US-Pärsident Trump drohte Nordkorea zuletzt unverhohlen

Nordkorea versus USA: Diplomatie und Rhetorik-Fassade

Freitag, 11. August 2017 | 18:26 Uhr

Nach dem Krieg der Worte ist im Atomkonflikt zwischen Nordkorea und den USA die Zeit der Diplomatie angebrochen. “Die US-Bemühungen sind von der Diplomatie getrieben. Sie zeitigen diplomatische Ergebnisse”, sagte Verteidigungsminister James Mattis am späten Donnerstagabend. Die Möglichkeit eines Krieges mit Nordkorea bezeichnete der frühere General als “katastrophal”.

Den eher besonnen gewählten Worten von Mattis steht in den USA die Rhetorik von Präsident Donald Trump gegenüber. Am Freitag erklärte Trump auf Twitter: “Militärische Lösungen sind nun voll einsatzfähig, wir stehen Gewehr bei Fuß, sollte Nordkorea unklug handeln.

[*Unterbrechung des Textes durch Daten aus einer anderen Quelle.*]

/-- The left product L_k of R374: for each prefix its values over a; L_0 is 1. -/
def leftProd (v : VTensor) (g : List (List Nat)) : Nat → List (List Nat)
  | 0 => [[0x3F800000]]
  | k + 1 =>
    let p := leftProd v g k
    (p.map (fun row => (List.range (v.out (k + 1))).map (fun j => (List.range (v.rank (k + 1))).map (fun a =>
      if k == 0 then sliceAt v g 1 0 j a
      else (List.range (v.rank k)).foldl (fun t b => fma32 ((row[b]?).getD 0) (sliceAt v g (k + 1) b j a) t) 0)))).flatten

/-- The row of R374. -/
def evalRow (v : VTensor) (g : List (List Nat)) : List Nat := (leftProd v g v.d).map (fun r => (r[0]?).getD 0)

/-- The right product Q_k of R379, counted from the end: `i` factors stand to its right end. -/
def rightProd (v : VTensor) (g : List (List Nat)) : Nat → List (List Nat)
  | 0 => [[0x3F800000]]
  | i + 1 =>
    let k := v.d - i
    let q := rightProd v g i
    let rest := ((q[0]?).getD []).length
    (List.range (v.rank (k - 1))).map (fun b => ((List.range (v.out k)).map (fun j => (List.range rest).map (fun r =>
      (List.range (v.rank k)).foldl (fun t a => fma32 (sliceAt v g k b j a) ((((q[a]?).getD [])[r]?).getD 0) t) 0))).flatten)

/-- The contribution C_k of R379 to factor k's slice, in memory order. -/
def contrib (v : VTensor) (g : List (List Nat)) (dy : List Nat) (k : Nat) : List Nat :=
  let l := leftProd v g (k - 1)
  let q := rightProd v g (v.d - k)
  let rest := ((q[0]?).getD []).length
  ((List.range (v.rank (k - 1))).map (fun b => ((List.range (v.out k)).map (fun j => (List.range (v.rank k)).map (fun a =>
    let terms := ((List.range l.length).map (fun p => (List.range rest).map (fun r =>
      let x := (fmul (f32v ((((l[p]?).getD [])[b]?).getD 0)) (f32v ((dy[(p * v.out k + j) * rest + r]?).getD 0))).1
      (fmul x (f32v ((((q[a]?).getD [])[r]?).getD 0))).1))).flatten
    rne32 (fsum false terms).1))).flatten)).flatten

/-! ### Chain cards and their jobs -/

/-- The fields of a chain card (R375). -/
structure ChainCard where
  count : Nat
  tidx  : Nat
  dty   : Ty
  list  : Nat
  data  : Nat
  pitch : Nat
  lr    : Nat
  wgt   : Nat
  offs  : Nat
  gbl   : Nat
  deriving DecidableEq, Repr

/-- Reads a chain card; none when R376 refuses its fields for the kind of job. -/
def readChain (kind : JobKind) (bs : List Byte) : Option ChainCard :=
  let c : ChainCard := {
    count := fld bs 0 4, tidx := fld bs 4 2, dty := if fld bs 6 1 % 64 == Ty.bf16.code then .bf16 else .f32, list := fld bs 8 8,
    data := fld bs 0x10 8, pitch := fld bs 0x18 4, lr := fld bs 0x1C 4, wgt := fld bs 0x20 8, offs := fld bs 0x28 8, gbl := fld bs 0x30 8 }
  let dty := fld bs 6 1
  let own := match kind with
    | .chst true => c.gbl == 0 && c.wgt == 0 && c.offs == 0
    | .chst false => c.lr == 0 && c.gbl != 0 && c.wgt == 0 && c.offs == 0
    | .gpool => c.lr == 0 && c.gbl == 0
    | _ => c.lr == 0 && c.gbl == 0 && c.wgt == 0 && c.offs == 0
  if (dty == Ty.f32.code || dty == Ty.bf16.code) && zeroFld bs 7 1 && zeroFld bs 0x38 8 && 1 ≤ c.count && c.count ≤ 65536 && own
      && c.list % 8 == 0 && c.data % 64 == 0 && c.pitch % 64 == 0 && c.pitch != 0 && c.wgt % 4 == 0 && c.offs % 4 == 0
      && c.gbl % 64 == 0 && !footBad bs 0x40 then some c
  else none

/-- A local range that a card sizes (R376). -/
def cardRange (va len : Nat) : M PUnit := if isLocal va then cardLocal va len else pure ⟨⟩

/-- The gradient base list of chst.acc (R375, R376): 64 bytes in the own Loft window. -/
def baseList (gbl card : Nat) : M (List Byte) := do
  let s ← get
  demand (isLocal gbl && gbl % 2 ^ 56 + 64 ≤ scratch s (coreOf s.cur)) cADDR card
  let bs ← recordBytes (BitVec.ofNat 64 gbl) 64 64
  demand ((List.range 8).all (fun i => fld bs (8 * i) 8 % 64 == 0)) cADDR card
  return bs

/-- A chain-unit job instruction (R376). -/
def chainJob (g : Guard) (o : OpJ) (s : State) (kind : JobKind) : Res :=
  scalarOp s g 16 none false (work (do
    awaitSub
    awaitHandle o.rd.toNat
    let t ← me
    let a := (OpJ.addr t o).toNat
    let bs ← cardBytes o 128 t
    match readChain kind bs with
    | none => raise cADDR a
    | some c =>
      let gb ← if kind == .chst false then baseList c.gbl a else pure []
      cardRange c.data (c.count * c.pitch)
      if kind == .gpool then cardRange c.offs ((c.count + 1) * 4) else cardRange c.list (c.count * 8)
      let j ← newJob 2 kind bs (some o.rd.toNat)
      submitJob { j with foot := cardFoot (coreOf (← get).cur) bs 0x40, entB := gb }))
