-- ==== Sys2Proof/Machine/Intake.lean ====
section
/-! DEFINITION. The host port (R53 to R66): the window onto device memory, the intake windows, the control blocks and the registers of
BAR 0 and BAR 4, and the budgets' windows and grants (R161), the host's among them. -/
namespace Sys2Proof.Machine

/-! ### Grants -/

/-- The number that stands for the host port where a core is named. -/
def hostCore : Nat := 1024

/-- The host port asks a home for a grant (R54, R161). -/
def hostAsk (s : State) (ctx st : Nat) : State × Nat :=
  let r := tget 0 (s.stack st).remain ctx
  let g := min 256 r
  let s := s.modStack st (fun k => { k with remain := tset 0 k.remain ctx (r - g) })
  (s.modHost (fun h => { h with grants := tmod 0 h.grants (ctx * 8 + st) (· + g) }), g)

/-- Charges `n` words of a host write (R54): false while the grant does not cover them. -/
def hostCharge (s : State) (ctx st n : Nat) : State × Bool :=
  if !budgetsRun s then (s, true)
  else
    let s := windowCatch s st
    let s := if tget 0 s.host.grants (ctx * 8 + st) < 128 then (hostAsk s ctx st).1 else s
    if tget 0 s.host.grants (ctx * 8 + st) < n then (s, false)
    else (s.modHost (fun h => { h with grants := tmod 0 h.grants (ctx * 8 + st) (· - n) }), true)

/-! ### The window of BAR 2 -/

/-- Counts a malformed or refused access (R53). -/
def hostError (s : State) : State := s.modHost (fun h => { h with errors := h.errors + 1 })

/-- The host's read is answered. -/
def hostAnswer (s : State) (bs : List Byte) : State := s.modHost (fun h => { h with answers := h.answers ++ [bs] })

/-- EN and CTX of the window (R54). -/
def winEn (h : HostPort) : Bool := h.winCtl.getLsbD 63
/-- Context that translates the window. -/
def winCtx (h : HostPort) : Nat := h.winCtl.toNat % 256

/-- The device virtual address of an offset (R54). -/
def winAddr (h : HostPort) (x : Nat) : Nat := bits h.winCtl.toNat 54 30 * 2 ^ 30 / 2 ^ h.barLog * 2 ^ h.barLog + x

/-- Translation for the window: the checks of a supervisor access (R54); none without the stacks (R16). -/
def hostTranslate (s : State) (va : Nat) (wr : Bool) : State × Option (Nat × Page) :=
  let c := winCtx s.host
  if !s.powered || !winEn s.host || !(s.ctx c).en || va ≥ 2 ^ 55 then (s, none)
  else
    match walk s c va (bits (s.ctx c).ptroot.toNat 39 16 * 65536) 3 with
    | (s, .error _) => (s, none)
    | (s, .ok (pte, big)) =>
      let p := pte.toNat
      match pteAllow s p true (if wr then .write else .read) va with
      | .error _ => (s, none)
      | .ok _ =>
        let pa := if big then bits p 39 29 * 2 ^ 29 + va % 2 ^ 29 else bits p 39 16 * 65536 + va % 65536
        (s, some (pa, { ctx := c, key := bits p 63 54, cls := bits p 53 52, ms := bit p 50, fnc := bit p 51 }))

/-- Translates every piece of an access; none when one fails: the access then fails as a whole (DESIGN CHOICE, log 102). -/
def hostPlaces (s : State) (wr : Bool) : List (Nat × Nat) → State × Option (List (Nat × Nat × Nat × Page))
  | [] => (s, some [])
  | (v, m) :: l =>
    match hostTranslate s v wr with
    | (s, none) => (s, none)
    | (s, some (pa, pg)) =>
      match hostPlaces s wr l with
      | (s, some r) => (s, some ((v, m, pa, pg) :: r))
      | (s, none) => (s, none)

/-- `n` bytes of free values. -/
def freeBytes (s : State) : Nat → State × List Byte
  | 0 => (s, [])
  | n + 1 =>
    let (s, w) := free s
    let (s, l) := freeBytes s n
    (s, w.setWidth 8 :: l)

/-- A host read of the window (R54, R59): served at the homes; a POISON frame gives free values. -/
def hostRead (s : State) (x n : Nat) : State :=
  match hostPlaces s false (wordPieces (winAddr s.host x) n) with
  | (s, none) => hostAnswer (hostError s) (List.replicate n 0xFF)
  | (s, some l) =>
    let (s, bs) := l.foldl (fun (acc : State × List Byte) e =>
      let (_, m, pa, pg) := e
      match homeRead acc.1 pa m pg.ctx pg.key pg.cls with
      | (s, some b) => (s, acc.2 ++ b)
      | (s, none) => let (s, b) := freeBytes s m; (s, acc.2 ++ b)) (s, [])
    hostAnswer s bs

/-- Performs a piece of a host write (R54, R59): a whole frame at once where the grant covers it (log 106), else word by word until one
waits for budget. With it, the bytes performed. -/
def hostPiece (s : State) (data : List Byte) (m pa : Nat) (pg : Page) : State × Nat :=
  let put := fun (s : State) (a : Nat) (bs : List Byte) => homeWrite s a (bs.map some) pg.ctx pg.key pg.cls true
  match if 32 < m then hostCharge s pg.ctx (stackOf pa) 16 else (s, false) with
  | (s, true) => (put s pa (data.take m), m)
  | (s, false) =>
    (wordPieces pa m).foldl (fun (s, k) (a, n) =>
      if k != a - pa then (s, k)
      else
        match hostCharge s pg.ctx (stackOf pa) 1 with
        | (s, false) => (s, k)
        | (s, true) => (put s a ((data.drop k).take n), k + n)) (s, 0)
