-- ==== Sys2Proof/Machine/Dispatch.lean ====
section
/-! DEFINITION. The meaning of every step of the table: one call an arm. -/
namespace Sys2Proof.Machine
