/-- The current thread fetches and decodes (R98, R237 to R240): a fetch fault and a word that is no instruction trap, PAD words are
passed over (R238), and an instruction whose operands are not ready waits for them, unless its guard is false (R242). -/
def fetchTurn (s : State) : Turning :=
  let t := s.me
  match skipPad s (coreOf s.cur) t.ctx t.sup t.pc.toNat padFuel with
  | (s, a, r) =>
    let s := s.modMe (fun t => { t with pc := BitVec.ofNat 64 a })
    match r with
  | .error f => .other (trapOf s f)
  | .ok bs =>
      match decode bs with
  | .ok (i, _) =>
        let (g, rs) := operands i
        if (match g with | some g => !s.me.guardOk g | none => false) then .run i s
        else
          let s := regsCome s (rs.filter (· != 0))
          if regsReady s (rs.filter (· != 0)) then .run i s else .other s.wait
  | .error _ => .run (.illegalInstruction (BitVec.ofNat 32 (bytesToNat (bs.take 4)))) s

/-- The current thread's turn. -/
def stepThread (s : State) : Res :=
  if atBreak s s.cur then execZdbBreakpointHold s.cur s
  else
    match fetchTurn s with
  | .run i s => exec i s
  | .other s => .next s

/-- What follows a turn of thread `th`: it is tried no more in this round where its instruction waits, and otherwise it has issued, and its
core's threads may be tried again; the next thread is chosen (R92). -/
def afterThread (th : Nat) (r : Res) : Res :=
  match r with
  | .next s =>
    if s.blocked then .next (nextThread { s with tried := th :: s.tried } true)
    else
      let s := { s with tried := s.tried.filter (fun x => coreOf x != coreOf th) }
      .next (nextThread (zdbIssued (s.modCore (coreOf th) (fun c => { c with lastSlot := slotOf th })) th) false)
  | r => r

end Sys2Proof.Machine
end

Hoffentlich findet Kim Jong-un einen anderen Weg.” Tags zuvor hatte er erklärt, das US-Atomwaffenarsenal sei in einem guten Zustand. “Es ist in Tip-Top-Verfassung”, sagte Trump. “Niemand, das gilt auch für Nordkorea, sollte uns mit irgendetwas bedrohen.”

Trump kündigte auch an, dass die USA ihre Raketenabwehr aufstocken würden. Er werde dafür einen signifikanten Milliardenbetrag bereitstellen, sagte Trump. Er räumte jedoch ein, grundsätzlich auch zu Verhandlungen bereit zu sein. Die Börsen in aller Welt reagierten auf die Kriegsgefahr mit einem Abwärtstrend.

Nach Informationen der Nachrichtenagentur AP gibt es zwischen den USA und Nordkorea seit Monaten informelle diplomatische Kontakte. Sie würden auch gegenwärtig gepflegt, meldete die Agentur am Freitag. Der Dialog laufe über den US-Gesandten für die Nordkoreapolitik, Joseph Yun, und Pak Song-il, einen ranghohen nordkoreanischen Diplomaten bei den Vereinten Nationen.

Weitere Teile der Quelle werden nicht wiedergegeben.